On the other hand, if you train an AI model from the ground up with a hypothetical “perfect reward function” that always gives correct ratings to the behaviour of the AI, (and you trained on a distribution of tasks similar to the one you are deploying it on) then I would guess that this AI, at least until around the human range, will behaviorally basically act according to the reward function.
A related intuition pump here for the difference is the effect of training someone to say “I care about X” by punishing them until they say X consistently, vs raising them consistently with a large value set / ideology over time. For example, students are sometimes forced to write “I won’t do X” or “I will do Y” 100 times, and usually this doesn’t work at all. Similarly, randomly taking a single ethics class during high school usually doesn’t cause people to enduringly act according to their stated favorite moral theory. However, raising your child Catholic, taking them to Catholic school, taking them to church, taking them to Sunday school, constantly talking to them about the importance of Catholic morality is in practice fairly likely to make them a pretty robust Catholic.
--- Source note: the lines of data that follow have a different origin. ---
/-- The strand on a package with a fabric of two packages, with group 0, bytes at a1, a page of mode 01 at a3. -/
def joined (bs : List Byte) (l : List (Nat × Group)) (f : Ctx → Ctx) : State :=
  let s := (holding 0x20000 bs).updMy fun c => f { c with areg := vset c.areg 3 0x40000000 }
  let t := { placeTlb State.reset with va := 2 ^ 30, pte := word (2 ^ 46 + 2 ^ 44 + 0x9D) }
  { s with fabric := { s.fabric with present := true, sizes := vset s.fabric.sizes 0 2, groups := l } }.updMyCore fun c => { c with tlb := t :: c.tlb }

/-- RECONF accepted, refused for its descriptor, and while one runs. -/
theorem witness_Fabric_reconf :
    (let re := leBytes 4 1 ++ [2, 0] ++ leBytes 2 0 ++ leBytes 8 0x30000
     let r : Reconf := { gen := 1, dim := 2, ring := 0, mbox := [], swcmd := 0, phase := .drain }
     let s := joined [] [(0, group)] id
     ready (.reconf 17 3) s && runs (fabricDescriptor (baseOf s 17)) s (fun bs u => !reconfOk u.fabric bs && !joinOk bs) &&
     runs (fabricDescriptor (baseOf s 17)) (joined re [] id) (fun bs u => reconfOk u.fabric bs && runs (check { write := true } [(word (recField bs 8 8), 0, 8)]) u fun _ w =>
       w.fabric.present && decide (w.fabric.cgen ≤ w.my.tgen.toNat) && steady w && w.fabric.reconf.isNone && has (written w 3 1) && runs (release 5) w fun _ x => steady x &&
         steady (x.sendControl (x.fabric.fibresOf 2) 12 0) && has (written (x.sendControl (x.fabric.fibresOf 2) 12 0) 3 0)) &&
     has ({ s with fabric := { s.fabric with reconf := some r } } : State).fabric.reconf) = true := by decide +kernel

set_option maxRecDepth 100000 in
/-- CGJOIN with a free slot and with none. -/
theorem witness_Fabric_join :
    (let jn := leBytes 8 1 ++ leBytes 2 2 ++ leBytes 2 0 ++ leBytes 4 0 ++ leBytes 8 0x28000 ++ leBytes 8 0x30000 ++ leBytes 8 1 ++ leBytes 8 0x40000
     [[], (List.range 64).map fun k => (k, group)].all (fun l => let s := joined jn l id
       ready (.cgjoin 17 3) s && runs (fabricDescriptor (baseOf s 17)) s fun bs u1 => joinOk bs && runs (load (word (recField bs 16 8)) 0 8) u1 fun rs u2 => ((List.range 2).all fun i => decide (recField rs (4 * i) 4 < 2 ^ 18)) &&
         runs (check { read := true, write := true, localOnly := true } [(word (recField bs 24 8), 0, 4096)]) u2 fun _ u3 => runs (check { write := true } [(word (recField bs 40 8), 0, 8)]) u3 fun _ u4 =>
           u4.fabric.present && runs (release 5) u4 fun _ u5 => steady u5 && ((List.range 64).find? fun k => !listed u5.fabric.groups k).isSome == l.isEmpty && has (written u5 3 0))) = true := by decide +kernel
There are maybe two factors being conflated above: (1) the fraction of training / upraising focused on goal X, and (2) the extent to which goal X was getting the capabilities. The reason why I think (2) is a more important / better explanation than (1) is because probably the heuristics that are actually driving the long horizon goal directed behaviors of the model are going to be whatever parts of the models will arise from the long horizon goal directed capabilities training.
Regardless, there’s some sort of spectrum from deep to shallow alignment training for ML models / humans, ranging across:
idealized RL training with a perfect reward function that’s used to train the model in all circumstances
raising a human to consistently care about some set of values their parents have, constantly bringing it up / rewarding good behaviour according to them
High school ethics class
One-off writing tasks of “I won’t do X”
I think that current alignment techniques seem closest to high school ethics classes in their depth, because the vast majority of training is extremely unrelated to ethics / alignment / morality (like high school),. Training is mostly RLVR on coding/math/etc or pretraining, plus a bit of alignment training on the side. I think I’d feel more robust about it sticking if it was closer to what a parent highly focused on raising an ethical child would do, and would start to feel pretty good about the situation if most of the ways that the AI learned capabilities were downstream of a good feedback signal (though I want to think about this a bit more).